WORK INSTRUCTION ->
Nothing but the records, repeated exactly, should form the response.

INFORMATION ->

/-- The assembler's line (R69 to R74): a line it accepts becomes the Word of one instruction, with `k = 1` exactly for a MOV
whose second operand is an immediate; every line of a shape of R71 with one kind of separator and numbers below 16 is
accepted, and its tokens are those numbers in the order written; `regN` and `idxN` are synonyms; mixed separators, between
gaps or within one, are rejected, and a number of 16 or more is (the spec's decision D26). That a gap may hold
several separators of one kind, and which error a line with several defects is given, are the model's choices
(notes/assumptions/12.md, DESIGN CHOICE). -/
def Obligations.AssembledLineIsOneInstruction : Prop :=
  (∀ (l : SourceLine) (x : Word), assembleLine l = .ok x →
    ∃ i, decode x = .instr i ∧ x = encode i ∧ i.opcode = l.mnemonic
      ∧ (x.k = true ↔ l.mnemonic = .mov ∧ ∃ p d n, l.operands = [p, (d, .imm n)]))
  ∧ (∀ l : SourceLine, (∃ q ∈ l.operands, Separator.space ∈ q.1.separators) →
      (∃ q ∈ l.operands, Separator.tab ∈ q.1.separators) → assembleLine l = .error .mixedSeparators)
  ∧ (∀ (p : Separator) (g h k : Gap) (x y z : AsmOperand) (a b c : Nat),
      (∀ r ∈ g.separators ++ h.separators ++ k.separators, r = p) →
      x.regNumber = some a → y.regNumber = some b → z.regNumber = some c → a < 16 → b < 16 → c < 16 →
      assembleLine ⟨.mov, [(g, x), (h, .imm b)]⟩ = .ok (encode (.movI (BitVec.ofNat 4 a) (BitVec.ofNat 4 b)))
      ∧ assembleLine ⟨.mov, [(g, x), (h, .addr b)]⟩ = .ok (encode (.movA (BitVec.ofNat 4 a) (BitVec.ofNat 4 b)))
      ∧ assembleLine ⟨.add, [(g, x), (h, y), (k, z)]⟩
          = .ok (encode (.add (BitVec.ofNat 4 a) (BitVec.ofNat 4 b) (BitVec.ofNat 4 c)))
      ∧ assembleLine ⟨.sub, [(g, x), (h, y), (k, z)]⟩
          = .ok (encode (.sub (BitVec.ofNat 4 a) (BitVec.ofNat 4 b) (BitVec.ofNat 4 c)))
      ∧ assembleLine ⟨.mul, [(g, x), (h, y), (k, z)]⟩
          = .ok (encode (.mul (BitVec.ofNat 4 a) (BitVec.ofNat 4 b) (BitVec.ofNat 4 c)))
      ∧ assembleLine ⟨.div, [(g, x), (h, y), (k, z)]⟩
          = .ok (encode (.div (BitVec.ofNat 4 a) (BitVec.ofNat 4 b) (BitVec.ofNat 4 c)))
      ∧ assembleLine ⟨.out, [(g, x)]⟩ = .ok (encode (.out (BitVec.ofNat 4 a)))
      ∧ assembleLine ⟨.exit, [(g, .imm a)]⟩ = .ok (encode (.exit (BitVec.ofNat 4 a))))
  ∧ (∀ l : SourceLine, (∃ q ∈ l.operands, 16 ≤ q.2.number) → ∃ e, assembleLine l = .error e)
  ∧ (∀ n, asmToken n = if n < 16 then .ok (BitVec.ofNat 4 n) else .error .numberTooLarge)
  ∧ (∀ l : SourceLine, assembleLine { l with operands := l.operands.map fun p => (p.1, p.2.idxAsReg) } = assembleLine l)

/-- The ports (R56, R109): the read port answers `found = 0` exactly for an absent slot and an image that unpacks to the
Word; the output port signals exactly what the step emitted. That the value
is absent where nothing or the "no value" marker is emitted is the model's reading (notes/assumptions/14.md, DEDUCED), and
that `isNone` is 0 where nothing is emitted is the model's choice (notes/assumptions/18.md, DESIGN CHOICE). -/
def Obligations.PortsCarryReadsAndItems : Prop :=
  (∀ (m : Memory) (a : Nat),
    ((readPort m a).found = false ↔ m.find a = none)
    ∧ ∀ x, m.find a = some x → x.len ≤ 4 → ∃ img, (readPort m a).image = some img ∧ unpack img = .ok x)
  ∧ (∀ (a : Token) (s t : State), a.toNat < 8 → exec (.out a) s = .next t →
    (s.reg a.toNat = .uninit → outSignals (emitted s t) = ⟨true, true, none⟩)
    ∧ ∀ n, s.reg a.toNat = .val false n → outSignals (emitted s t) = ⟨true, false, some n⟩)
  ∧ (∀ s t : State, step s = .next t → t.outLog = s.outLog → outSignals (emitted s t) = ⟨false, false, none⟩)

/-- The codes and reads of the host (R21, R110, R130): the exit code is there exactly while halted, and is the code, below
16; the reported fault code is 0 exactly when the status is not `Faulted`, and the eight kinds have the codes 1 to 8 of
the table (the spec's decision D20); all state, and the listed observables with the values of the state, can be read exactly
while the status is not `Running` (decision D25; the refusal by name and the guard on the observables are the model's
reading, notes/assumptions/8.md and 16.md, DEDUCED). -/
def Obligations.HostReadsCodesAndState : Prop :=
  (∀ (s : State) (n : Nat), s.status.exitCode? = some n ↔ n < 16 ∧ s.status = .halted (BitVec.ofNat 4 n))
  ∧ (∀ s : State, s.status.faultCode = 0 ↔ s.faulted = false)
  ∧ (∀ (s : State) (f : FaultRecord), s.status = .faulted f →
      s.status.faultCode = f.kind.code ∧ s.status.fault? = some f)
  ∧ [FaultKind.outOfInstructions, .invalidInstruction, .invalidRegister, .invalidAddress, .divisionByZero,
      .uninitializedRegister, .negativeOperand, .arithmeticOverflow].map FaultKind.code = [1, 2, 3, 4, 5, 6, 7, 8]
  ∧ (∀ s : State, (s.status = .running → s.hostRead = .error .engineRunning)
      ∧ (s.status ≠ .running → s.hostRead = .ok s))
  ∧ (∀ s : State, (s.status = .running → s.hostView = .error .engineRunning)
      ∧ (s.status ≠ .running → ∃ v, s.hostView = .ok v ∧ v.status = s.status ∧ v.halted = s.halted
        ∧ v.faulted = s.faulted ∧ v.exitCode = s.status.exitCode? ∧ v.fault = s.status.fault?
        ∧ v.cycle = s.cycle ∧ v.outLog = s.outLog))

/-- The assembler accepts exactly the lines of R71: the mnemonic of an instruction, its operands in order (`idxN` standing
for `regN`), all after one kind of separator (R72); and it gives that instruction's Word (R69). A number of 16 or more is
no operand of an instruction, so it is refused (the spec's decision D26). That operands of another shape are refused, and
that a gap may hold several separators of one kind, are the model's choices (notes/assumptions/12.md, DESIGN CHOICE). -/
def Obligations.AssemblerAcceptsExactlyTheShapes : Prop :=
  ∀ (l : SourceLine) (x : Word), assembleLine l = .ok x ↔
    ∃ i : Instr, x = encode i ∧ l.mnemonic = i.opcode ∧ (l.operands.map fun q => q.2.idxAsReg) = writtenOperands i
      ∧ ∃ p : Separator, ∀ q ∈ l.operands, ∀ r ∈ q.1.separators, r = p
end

EXERCISE OUTPUT ->
/-- The assembler's line (R69 to R74): a line it accepts becomes the Word of one instruction, with `k = 1` exactly for a MOV
whose second operand is an immediate; every line of a shape of R71 with one kind of separator and numbers below 16 is
accepted, and its tokens are those numbers in the order written; `regN` and `idxN` are synonyms; mixed separators, between
gaps or within one, are rejected, and a number of 16 or more is (the spec's decision D26). That a gap may hold
several separators of one kind, and which error a line with several defects is given, are the model's choices
(notes/assumptions/12.md, DESIGN CHOICE). -/
def Obligations.AssembledLineIsOneInstruction : Prop :=
  (∀ (l : SourceLine) (x : Word), assembleLine l = .ok x →
    ∃ i, decode x = .instr i ∧ x = encode i ∧ i.opcode = l.mnemonic
      ∧ (x.k = true ↔ l.mnemonic = .mov ∧ ∃ p d n, l.operands = [p, (d, .imm n)]))
  ∧ (∀ l : SourceLine, (∃ q ∈ l.operands, Separator.space ∈ q.1.separators) →
      (∃ q ∈ l.operands, Separator.tab ∈ q.1.separators) → assembleLine l = .error .mixedSeparators)
  ∧ (∀ (p : Separator) (g h k : Gap) (x y z : AsmOperand) (a b c : Nat),
      (∀ r ∈ g.separators ++ h.separators ++ k.separators, r = p) →
      x.regNumber = some a → y.regNumber = some b → z.regNumber = some c → a < 16 → b < 16 → c < 16 →
      assembleLine ⟨.mov, [(g, x), (h, .imm b)]⟩ = .ok (encode (.movI (BitVec.ofNat 4 a) (BitVec.ofNat 4 b)))
      ∧ assembleLine ⟨.mov, [(g, x), (h, .addr b)]⟩ = .ok (encode (.movA (BitVec.ofNat 4 a) (BitVec.ofNat 4 b)))
      ∧ assembleLine ⟨.add, [(g, x), (h, y), (k, z)]⟩
          = .ok (encode (.add (BitVec.ofNat 4 a) (BitVec.ofNat 4 b) (BitVec.ofNat 4 c)))
      ∧ assembleLine ⟨.sub, [(g, x), (h, y), (k, z)]⟩
          = .ok (encode (.sub (BitVec.ofNat 4 a) (BitVec.ofNat 4 b) (BitVec.ofNat 4 c)))
      ∧ assembleLine ⟨.mul, [(g, x), (h, y), (k, z)]⟩
          = .ok (encode (.mul (BitVec.ofNat 4 a) (BitVec.ofNat 4 b) (BitVec.ofNat 4 c)))
      ∧ assembleLine ⟨.div, [(g, x), (h, y), (k, z)]⟩
          = .ok (encode (.div (BitVec.ofNat 4 a) (BitVec.ofNat 4 b) (BitVec.ofNat 4 c)))
      ∧ assembleLine ⟨.out, [(g, x)]⟩ = .ok (encode (.out (BitVec.ofNat 4 a)))
      ∧ assembleLine ⟨.exit, [(g, .imm a)]⟩ = .ok (encode (.exit (BitVec.ofNat 4 a))))
  ∧ (∀ l : SourceLine, (∃ q ∈ l.operands, 16 ≤ q.2.number) → ∃ e, assembleLine l = .error e)
  ∧ (∀ n, asmToken n = if n < 16 then .ok (BitVec.ofNat 4 n) else .error .numberTooLarge)
  ∧ (∀ l : SourceLine, assembleLine { l with operands := l.operands.map fun p => (p.1, p.2.idxAsReg) } = assembleLine l)

/-- The ports (R56, R109): the read port answers `found = 0` exactly for an absent slot and an image that unpacks to the
Word; the output port signals exactly what the step emitted. That the value
is absent where nothing or the "no value" marker is emitted is the model's reading (notes/assumptions/14.md, DEDUCED), and
that `isNone` is 0 where nothing is emitted is the model's choice (notes/assumptions/18.md, DESIGN CHOICE). -/
def Obligations.PortsCarryReadsAndItems : Prop :=
  (∀ (m : Memory) (a : Nat),
    ((readPort m a).found = false ↔ m.find a = none)
    ∧ ∀ x, m.find a = some x → x.len ≤ 4 → ∃ img, (readPort m a).image = some img ∧ unpack img = .ok x)
  ∧ (∀ (a : Token) (s t : State), a.toNat < 8 → exec (.out a) s = .next t →
    (s.reg a.toNat = .uninit → outSignals (emitted s t) = ⟨true, true, none⟩)
    ∧ ∀ n, s.reg a.toNat = .val false n → outSignals (emitted s t) = ⟨true, false, some n⟩)
  ∧ (∀ s t : State, step s = .next t → t.outLog = s.outLog → outSignals (emitted s t) = ⟨false, false, none⟩)

/-- The codes and reads of the host (R21, R110, R130): the exit code is there exactly while halted, and is the code, below
16; the reported fault code is 0 exactly when the status is not `Faulted`, and the eight kinds have the codes 1 to 8 of
the table (the spec's decision D20); all state, and the listed observables with the values of the state, can be read exactly
while the status is not `Running` (decision D25; the refusal by name and the guard on the observables are the model's
reading, notes/assumptions/8.md and 16.md, DEDUCED). -/
def Obligations.HostReadsCodesAndState : Prop :=
  (∀ (s : State) (n : Nat), s.status.exitCode? = some n ↔ n < 16 ∧ s.status = .halted (BitVec.ofNat 4 n))
  ∧ (∀ s : State, s.status.faultCode = 0 ↔ s.faulted = false)
  ∧ (∀ (s : State) (f : FaultRecord), s.status = .faulted f →
      s.status.faultCode = f.kind.code ∧ s.status.fault? = some f)
  ∧ [FaultKind.outOfInstructions, .invalidInstruction, .invalidRegister, .invalidAddress, .divisionByZero,
      .uninitializedRegister, .negativeOperand, .arithmeticOverflow].map FaultKind.code = [1, 2, 3, 4, 5, 6, 7, 8]
  ∧ (∀ s : State, (s.status = .running → s.hostRead = .error .engineRunning)
      ∧ (s.status ≠ .running → s.hostRead = .ok s))
  ∧ (∀ s : State, (s.status = .running → s.hostView = .error .engineRunning)
      ∧ (s.status ≠ .running → ∃ v, s.hostView = .ok v ∧ v.status = s.status ∧ v.halted = s.halted
        ∧ v.faulted = s.faulted ∧ v.exitCode = s.status.exitCode? ∧ v.fault = s.status.fault?
        ∧ v.cycle = s.cycle ∧ v.outLog = s.outLog))

/-- The assembler accepts exactly the lines of R71: the mnemonic of an instruction, its operands in order (`idxN` standing
for `regN`), all after one kind of separator (R72); and it gives that instruction's Word (R69). A number of 16 or more is
no operand of an instruction, so it is refused (the spec's decision D26). That operands of another shape are refused, and
that a gap may hold several separators of one kind, are the model's choices (notes/assumptions/12.md, DESIGN CHOICE). -/
def Obligations.AssemblerAcceptsExactlyTheShapes : Prop :=
  ∀ (l : SourceLine) (x : Word), assembleLine l = .ok x ↔
    ∃ i : Instr, x = encode i ∧ l.mnemonic = i.opcode ∧ (l.operands.map fun q => q.2.idxAsReg) = writtenOperands i
      ∧ ∃ p : Separator, ∀ q ∈ l.operands, ∀ r ∈ q.1.separators, r = p
end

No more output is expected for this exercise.